Защитники
И она так на меня посмотрела, а затем на Беркута, что я принялась изучать пол и щуриться на блики воды на стенах. Не в силах взглянуть на Борислава.
– Ну, что ж. Я завидую Але, – вдруг подал он голос. – Хочу, чтобы мне в любви повезло!
– Уж вам‑то не везет? – усомнилась Ирина. – Такого мужчину днем с огнем не сыскать. Вас женщины, наверное, рвут на части.
Даже не глядя на Беркута, продолжая изучать китов на противоположной стене бассейна, я чувствовала на себе взгляд мужчины. Обжигающе‑внимательный, привычно пронзительный.
– Одна женщина сильно пошатнула мою уверенность в возможном успехе достижения личного счастья, – очень тонко и заумно намекнул Беркут.
– Найдите другую, – зачем‑то подала я голос, все еще не в силах посмотреть ни на Ирину, ни – уж тем более – на Борислава.
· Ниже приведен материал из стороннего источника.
-- ==== Sys2Proof/Laws/Step.lean ====
section
/-! SUPPORT. What a step can do, said once, and how runs are made of steps. -/

namespace Sys2Proof.Machine

/-- `s0` is `s` with the caller's move taken from the port or the agenda, or `s` where the caller makes none. -/
def MoveTaken (s s0 : State) : Prop := s0 = { s with port := none } ∨ ∃ ms, s.port = none ∧ s0 = { s with agenda := ms }

/-- `t` is `s0` but for an array the caller supplied, or `s0` itself. -/
def Supplied (s0 t : State) : Prop :=
  (∃ bytes, t = { s0 with cmd := Memory.ofBytes 0 bytes }) ∨
  (∃ bytes, t = { s0 with rbuf := Memory.ofBytes 0 bytes, rbufSize := bytes.length }) ∨ t = s0

/-- What a move of the caller at an idle block can lead to. -/
theorem callerMove_cases {m : CallerMove} {s t : State} (h : callerMove m s = .next t) :
    (∃ i, exec i s = .next t) ∨ Supplied s t := by
  cases m with
  | issue w =>
    simp only [callerMove, issueWord] at h
    split at h
    · exact .inl ⟨_, h⟩
    · cases h
  | supplyCmd bytes => cases h; exact .inr (.inl ⟨bytes, rfl⟩)
  | supplyRbuf bytes => cases h; exact .inr (.inr (.inl ⟨bytes, rfl⟩))
  | inspectCmd => cases h; exact .inr (.inr (.inr rfl))
  | inspectRbuf => cases h; exact .inr (.inr (.inr rfl))

/-- What a step that answers a next state did: it ran an operation, took a move of the caller's (or waited), or went on with
a READ_RESPONSE in its poll loop. -/
theorem step_next_cases {s t : State} (h : step s = .next t) :
    (s.phase = .idle ∧ ∃ s0, MoveTaken s s0 ∧ ((∃ i, exec i s0 = .next t) ∨ Supplied s0 t)) ∨
    (s.phase = .poll ∧ s.port = none ∧ ∃ cap b e, s.op = some (.readResponse cap b) ∧ s.elapsed = some e ∧
      s.awaitResponse cap.toNat b.toNat e = .next t) := by
  simp only [step, advance] at h
  split at h
  · rename_i hi
    simp only [stepIdle] at h
    split at h
    · exact .inl ⟨hi, _, .inl rfl, callerMove_cases h⟩
    · rename_i hp
      split at h
      · exact .inl ⟨hi, _, .inr ⟨_, hp, rfl⟩, callerMove_cases h⟩
      · cases h; exact .inl ⟨hi, s, .inr ⟨s.agenda, hp, rfl⟩, .inr (.inr (.inr rfl))⟩
  · simp only [stepBusy] at h
    split at h
    · cases h
    · rename_i hp
      split at h
      · rename_i cap b h1 h2
        simp only [resumeReadResponse] at h
        split at h
        · cases h
        · rename_i e he
          exact .inr ⟨h1, hp, cap, b, e, h2, he, h⟩
      · cases h

/-- A run goes on from the state its first step answers. -/
theorem run_next (M : Host.Core) (k : Nat) (s s' : M.State) (h : M.step s = .next s') : M.run (k + 1) s = M.run k s' := by
  rw [Host.Core.run, h]

/-- A run stops where its first step faults. -/
theorem run_fault (M : Host.Core) (k : Nat) (s : M.State) (f : M.Fault) (h : M.step s = .fault f) :
    M.run (k + 1) s = .fault f := by
  rw [Host.Core.run, h]

/-- The same of this block's runs. -/
theorem core_run_next {k : Nat} {s s' : State} (h : step s = .next s') : core.run (k + 1) s = core.run k s' :=
  run_next core k s s' h

theorem core_run_fault {k : Nat} {s : State} {f : Fault} (h : step s = .fault f) : core.run (k + 1) s = .fault f :=
  run_fault core k s f h

end Sys2Proof.Machine
end

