/-! ### Decoder and encoder -/

/-- The encoder puts 0 where R55 wants it, so its word is judged by the operand range alone. -/
theorem decode_encode {i : Instr} (h : i.wellFormed = true) : decode (encode i) = .ok i := by
  cases i with
  | isReady => exact (decode_isReady_row 0 0).trans (reservedZero_eq_ok.2 ⟨rfl, h, rfl⟩)
  | writeFrame n => exact (decode_writeFrame_row 0 n).trans (reservedZero_eq_ok.2 ⟨rfl, h, rfl⟩)
  | writeCommand n => exact (decode_writeCommand_row 0 n).trans (reservedZero_eq_ok.2 ⟨rfl, h, rfl⟩)
  | readAck => exact (decode_readAck_row 0 0).trans (reservedZero_eq_ok.2 ⟨rfl, h, rfl⟩)
  | readResponse cap t => exact decode_readResponse_row t cap
  | wake => exact (decode_wake_row 0 0).trans (reservedZero_eq_ok.2 ⟨rfl, h, rfl⟩)

/-- A word of a row with both fields reserved decodes only where they are 0, that is, to the row's one word. -/
theorem wellFormed_encode_of_reserved {a16 : BitVec 16} {a8 opsel : BitVec 8} {i j : Instr}
    (hi : encode i = descriptorOf 0 0 opsel) (h : reservedZero (a8 == 0#8 && a16 == 0#16) i = .ok j) :
    j.wellFormed = true ∧ encode j = descriptorOf a16 a8 opsel := by
  obtain ⟨hzero, hwf, rfl⟩ := reservedZero_eq_ok.1 h
  simp only [Bool.and_eq_true, beq_iff_eq] at hzero
  obtain ⟨rfl, rfl⟩ := hzero
  exact ⟨hwf, hi⟩

/-- A word of a row with the upper field reserved decodes only where that field is 0. -/
theorem wellFormed_encode_of_reserved_upper {a16 : BitVec 16} {a8 opsel : BitVec 8} {i j : Instr}
    (hi : encode i = descriptorOf 0 a8 opsel) (h : reservedZero (a16 == 0#16) i = .ok j) :
    j.wellFormed = true ∧ encode j = descriptorOf a16 a8 opsel := by
  obtain ⟨hzero, hwf, rfl⟩ := reservedZero_eq_ok.1 h
  rw [beq_iff_eq] at hzero
  subst hzero
  exact ⟨hwf, hi⟩

/-- The encoder's words are the only ones that decode. -/
theorem wellFormed_encode_of_decode {w : Descriptor} {i : Instr} (h : decode w = .ok i) :
    i.wellFormed = true ∧ encode i = w := by
  cases opselRow w with
  | isReady a16 a8 => exact wellFormed_encode_of_reserved rfl ((decode_isReady_row a16 a8).symm.trans h)
  | writeFrame a16 a8 => exact wellFormed_encode_of_reserved_upper rfl ((decode_writeFrame_row a16 a8).symm.trans h)
  | writeCommand a16 a8 => exact wellFormed_encode_of_reserved_upper rfl ((decode_writeCommand_row a16 a8).symm.trans h)
  | readAck a16 a8 => exact wellFormed_encode_of_reserved rfl ((decode_readAck_row a16 a8).symm.trans h)
  | readResponse a16 a8 => rw [decode_readResponse_row] at h; cases h; exact ⟨rfl, rfl⟩
  | wake a16 a8 => exact wellFormed_encode_of_reserved rfl ((decode_wake_row a16 a8).symm.trans h)
  | reserved a16 a8 hop => rw [decode_reserved_row a16 a8 hop] at h; cases h

/-- The form of a word is bad by its `OPSEL`, or by a field its row wants to be 0. -/
theorem decode_eq_badDescriptor_iff (w : Descriptor) : decode w = .error .badDescriptor ↔
    opselOf w ∉ [0x11#8, 0x21#8, 0x22#8, 0x31#8, 0x32#8, 0x41#8] ∨
    (opselOf w ∈ [0x11#8, 0x31#8, 0x41#8] ∧ (a8Of w ≠ 0#8 ∨ a16Of w ≠ 0#16)) ∨
    (opselOf w ∈ [0x21#8, 0x22#8] ∧ a16Of w ≠ 0#16) := by
  cases opselRow w with
  | isReady | readAck | wake => simp [imp_iff_not_or]
  | writeFrame | writeCommand => simp
  | readResponse => simp
  | reserved a16 a8 h => simp only [decode_reserved_row a16 a8 h, opselOf_descriptorOf]; simp [h]

/-- Where the upper field is 0, the operand is out of range for a count of WRITE_FRAME or WRITE_COMMAND only. -/
theorem decode_eq_badOperand_iff {w : Descriptor} (hw : a16Of w = 0#16) : decode w = .error .badOperand ↔
    (opselOf w = 0x21#8 ∧ a8Of w = 255#8) ∨ (opselOf w = 0x22#8 ∧ (a8Of w = 0#8 ∨ a8Of w = 255#8)) := by
  cases opselRow w with
  | isReady | readAck | wake => simp [Instr.wellFormed]
  | writeFrame a16 a8 => rw [a16Of_descriptorOf] at hw; simp [Instr.wellFormed, hw]
  | writeCommand a16 a8 => rw [a16Of_descriptorOf] at hw; simp [Instr.wellFormed, hw, or_iff_not_imp_left]
  | readResponse => simp
  | reserved a16 a8 h =>
    have hrow := decode_reserved_row a16 a8 h
    simp only [List.mem_cons, List.not_mem_nil, or_false, not_or] at h
    simp [hrow, h]

end Sys2Proof

namespace Sys2Proof.Machine

/-! ### A word on the command interface (R52) -/

/-- A block with nothing on its command interface takes the caller's next move. -/
theorem step_of_idle_agenda {s : State} {m : CallerMove} {ms : List CallerMove} (hidle : s.phase = .idle)
    (hport : s.port = none) (hagenda : s.agenda = m :: ms) : step s = callerMove m { s with agenda := ms } := by
  simp only [step, advance, hidle, if_true, stepIdle, hport, hagenda]

theorem issueWord_of_decode {w : Descriptor} {i : Instr} (h : decode w = .ok i) (s : State) :
    issueWord w s = exec i s := by rw [issueWord, h]

theorem issueWord_of_decode_error {w : Descriptor} {e : DecodeError} (h : decode w = .error e) (s : State) :
    issueWord w s = .refused (refusalOfDecode e) := by rw [issueWord, h]

/-- A line's moves are its handover and the issue of its descriptor, where it has one. -/
theorem AsmLine.moves_of_descriptor {l : AsmLine} {w : Descriptor} (h : l.descriptor = some w) :
    l.moves = some (l.handover ++ [.issue w]) := by rw [AsmLine.moves, h]

/-- No count R56 admits is the 255 it refuses. -/
theorem ofNat_ne_255 {n : Nat} (h : n ≤ 254) : BitVec.ofNat 8 n ≠ 255#8 := by bv_omega

/-! ### WRITE_FRAME with no data (R56) -/

/-- WRITE_FRAME from an accepting state sends its envelope in one bracket. -/
theorem exec_writeFrame {s : State} {n : BitVec 8} (h : Accepting s) (hn : n ≠ 255#8) :
    exec (.writeFrame n) s = .next (((s.start (.writeFrame n)).sendFrame n.toNat).finish .okUnit) := by
  rw [exec, execWriteFrame, issue_of_accepting (i := .writeFrame n) h (by simpa [Instr.wellFormed] using hn) (Nat.zero_le _)]
  rfl

/-! ### The result word (R57) -/

/-- Only errors have a negative code. -/
theorem resultValue_neg_iff (r : Result) : resultValue r < 0 ↔ ∃ e, r = .err e := by
  cases r with
  | okUnit => simp [resultValue]
  | okBool b => cases b <;> simp [resultValue]
  | okCount n => simp [resultValue]
  | err e => cases e <;> simp [resultValue, errorCode]

/-- The values of the results an operation can have; no count is above 253 (R49). -/
theorem resultValue_range {r : Result} (h : ∀ n, r = .okCount n → n ≤ 253) :
    -4 ≤ resultValue r ∧ resultValue r ≤ 253 := by
  cases r with
  | okUnit => decide
  | okBool b => cases b <;> decide
  | okCount n => have := h n rfl; simp only [resultValue]; omega
  | err e => cases e <;> decide

/-- The signed reading of a result word gives its value back. -/
theorem toInt_resultWord {r : Result} (h : ∀ n, r = .okCount n → n ≤ 253) : (resultWord r).toInt = resultValue r := by
  obtain ⟨hlo, hhi⟩ := resultValue_range h
  exact BitVec.toInt_ofInt_eq_self (by decide) (by omega) (by omega)

/-! ### READ_RESPONSE once the device is ready -/

/-- `v` is the state in which READ_RESPONSE, answered in `s` at query `k + 1`, opens its read section. -/
structure OpensReadSection (s : State) (k : Nat) (v : State) : Prop where
  kept : CallerSideKept s v
  pendingOp : v.pendingOp = s.pendingOp
  rbuf : v.rbuf = s.rbuf
  peer : v.peer = s.peer.drop (k + 1)
  draws : v.draws = s.draws + (k + 1)
  trace : v.trace = s.trace ++ pollUntilReady s k

/-- The draws of the read section are those after the poll's. -/
theorem OpensReadSection.upcoming {s v : State} {k : Nat} (h : OpensReadSection s k v) (j : Nat) :
    v.upcoming j = s.upcoming (k + 1 + j) := State.upcoming_of_drop h.peer h.draws j

theorem OpensReadSection.answers {s v : State} {k : Nat} (h : OpensReadSection s k v) (i n : Nat) :
    v.answers i n = s.answers (k + 1 + i) n := State.answers_of_drop h.peer h.draws i n

theorem OpensReadSection.headerPasses {s v : State} {k : Nat} {p : Byte} (h : OpensReadSection s k v)
    (hp : HeaderPasses s (k + 1) p) : HeaderPasses v 0 p := by
  simpa only [HeaderPasses, h.upcoming, Nat.zero_add, Nat.add_zero] using hp

/-- A poll loop that finds the device ready within its step goes on to the read section (R81 steps 1 and 2). -/
theorem State.awaitResponse_ready {s : State} {cap t k e : Nat} (he : s.elapsed = some e) (hr : ReadyAtQuery s k)
    (hk : k < queriesPerStep t) (hb : t = 0 ∨ e + k ≤ t) :
    s.awaitResponse cap t e = ((s.afterReady k).setElapsed (e + k)).readSection cap := by
  rw [State.awaitResponse, State.pollBudget_ready hr hk hb he, State.afterBudget]

theorem WithinBudget.bounds {t k : Nat} (h : WithinBudget t k) : k < queriesPerStep t ∧ (t = 0 ∨ k ≤ t) := by
  by_cases ht : t = 0
  · simp only [WithinBudget, ht, if_true] at h
    simp [queriesPerStep, ht, h]
  · simp only [WithinBudget, ht, if_false] at h
    simp only [queriesPerStep, ht, if_false]
    omega

/-- An answered READ_RESPONSE, at its issue or in a later step of its wait, is its read section. -/
theorem Answered.readSection {s : State} {cap : BitVec 8} {t : BitVec 16} {k : Nat} (h : Answered s cap t k) :
    ∃ v, OpensReadSection s k v ∧ responding s cap t = v.readSection cap.toNat := by
  obtain ⟨hstate, hready, hwithin⟩ := h
  obtain ⟨hk, hbudget⟩ := hwithin.bounds
  rcases hstate with ⟨haccepting, hcap⟩ | ⟨⟨hpoll, hport, hop, helapsed⟩, rfl⟩
  · refine ⟨(((s.start (.readResponse cap t)).setElapsed 0).afterReady k).setElapsed (0 + k),
      ⟨⟨rfl, rfl, rfl, rfl, rfl⟩, rfl, rfl, rfl, rfl, by simp [pollUntilReady]⟩, ?_⟩
    rw [responding, if_pos haccepting.1, exec_readResponse haccepting hcap]
    exact State.awaitResponse_ready rfl hready hk (by omega)
  · obtain ⟨e, he⟩ := Option.isSome_iff_exists.1 helapsed
    refine ⟨(s.afterReady k).setElapsed (e + k),
      ⟨⟨rfl, rfl, rfl, rfl, rfl⟩, rfl, rfl, rfl, rfl, by simp [pollUntilReady]⟩, ?_⟩
    rw [responding, if_neg (by rw [hpoll]; decide), step_waiting hpoll hport hop he]
    exact State.awaitResponse_ready he hready hk (.inl rfl)

/-- A read section whose header passes every check goes on to its seventh byte and step 6 (R84 to R87). -/
theorem State.readSection_of_headerPasses {v : State} {p : Byte} (cap : Nat) (hp : v.pendingOp = some p)
    (h : HeaderPasses v 0 p) :
    v.readSection cap = v.afterCode.checkCapacity cap (v.upcoming 3) (0xD5#8 + (p + 1#8)) := by
  obtain ⟨h0, h1, h2, hlen, htfi, hcode⟩ := h
  rw [State.readSection_eq, if_pos h0, if_pos h1, if_pos h2, if_pos hlen, if_pos htfi, hp]
  simp only [Nat.zero_add] at hcode htfi
  simp only [hcode, if_true, htfi]

/-- Step 7 on (R89 to R92): the checksum decides the result, `EFF` is kept, and no byte is stored where `eff` is 0. -/
theorem State.takePayload_leaves (eff : Nat) (seed : Byte) (s : State) :
    ∃ u, s.takePayload eff seed = .next u ∧ u.eff = s.eff ∧
      u.result = some (if seed + byteSum (s.answers 0 eff) + s.upcoming eff = 0#8 then .okCount eff
        else .err .invalidFrame) ∧
      (eff = 0 → u.rbuf = s.rbuf) := by
  have hstore (h : eff = 0) : Memory.store s.rbuf 0 (s.answers 0 eff) = s.rbuf := by
    rw [h, State.answers_zero, Memory.store]
  rw [State.takePayload_eq]
  by_cases hsum : seed + byteSum (s.answers 0 eff) + s.upcoming eff = 0#8
  · rw [if_pos hsum, if_pos hsum]; exact ⟨_, rfl, rfl, rfl, hstore⟩
  · rw [if_neg hsum, if_neg hsum]; exact ⟨_, rfl, rfl, rfl, hstore⟩

/-- Step 6 on (R87 to R92): `EFF` is written, the capacity and then the checksum decide the result, and no byte is stored
where `EFF` is 0. -/
theorem State.checkCapacity_leaves (cap : Nat) (len seed : Byte) (s : State) :
    ∃ u, s.checkCapacity cap len seed = .next u ∧ u.eff = some (effectiveLength len) ∧
      u.result = some (if cap < effectiveLength len then .err .noSpace
        else if seed + byteSum (s.answers 0 (effectiveLength len)) + s.upcoming (effectiveLength len) = 0#8 then
          .okCount (effectiveLength len)
        else .err .invalidFrame) ∧
      (effectiveLength len = 0 → u.rbuf = s.rbuf) := by
  rw [State.checkCapacity]
  split
  · refine ⟨_, rfl, ?_⟩
    rw [State.drainFrame_eq]
    exact ⟨rfl, rfl, fun _ => rfl⟩
  · exact State.takePayload_leaves _ seed (s.setEff _)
Хорошо, что Риана Майя повела на выход. Переодеться, приготовиться ко сну. А то я совсем провалилась бы сквозь землю.
– К сожалению, не всегда можно заменить что‑то нужное на другое. Например, руку или ногу… не заменишь на достойную конечность. А протез – это уже не то.
Он снова заумничал, но общий смысл поняли все.
Ирина усмехнулась и выдала:
– Да не волнуйтесь! Некоторым женщинам просто надо показать – в чем их счастье. Буквально столкнуть их с этим самым счастьем лбами. Иначе они дальше собственного носа не видят.
– Я не хочу ни с чем сталкивать Алю! – Беркут вдруг перестал юлить или намекать. Вернулся к своей привычной прямолинейности. Вероятно, потому, что Майя и Риан ушли, а Ирина и так присутствовала при всех наших задушевных беседах. – Я хочу, чтобы Аля стала моей добровольно. Сама этого захотела.
Я аж вскинула на него глаза. Беркут смотрел прямо, не моргая. Блики воды играли в глубине его голубых глаз, которые сейчас походили на глубокие омуты. Потому, что я вдруг потерялась и не знала, что сказать. Только продолжала смотреть и смотреть, не в состоянии ни отвести взгляд, ни сдвинуться с места, ни даже пошевелиться.
А потом стало как‑то неловко от всей этой ситуации и разговора. Я рывком встала и бросив:
– Мне нужно переодеться и уложить сына, – буквально сбежала из нашего импровизированного казино.
И, наверное, еще ни разу меня не провождали таким взглядом. Жгучим, словно пламя камина. Таким же одновременно притягательным своим теплом и отталкивающим уколами искр.
* * *
Беркут
Беркут в который уже раз проходил по своей любимой тропке в лесу.
В доме погасли почти все окна. Из бассейна Аля сбежала как ошпаренная. Словно вода там разом вскипела и начала пузыриться, грозя ожогами неловкому зрителю.
Беркут хотел броситься следом. Но что‑то его удержало.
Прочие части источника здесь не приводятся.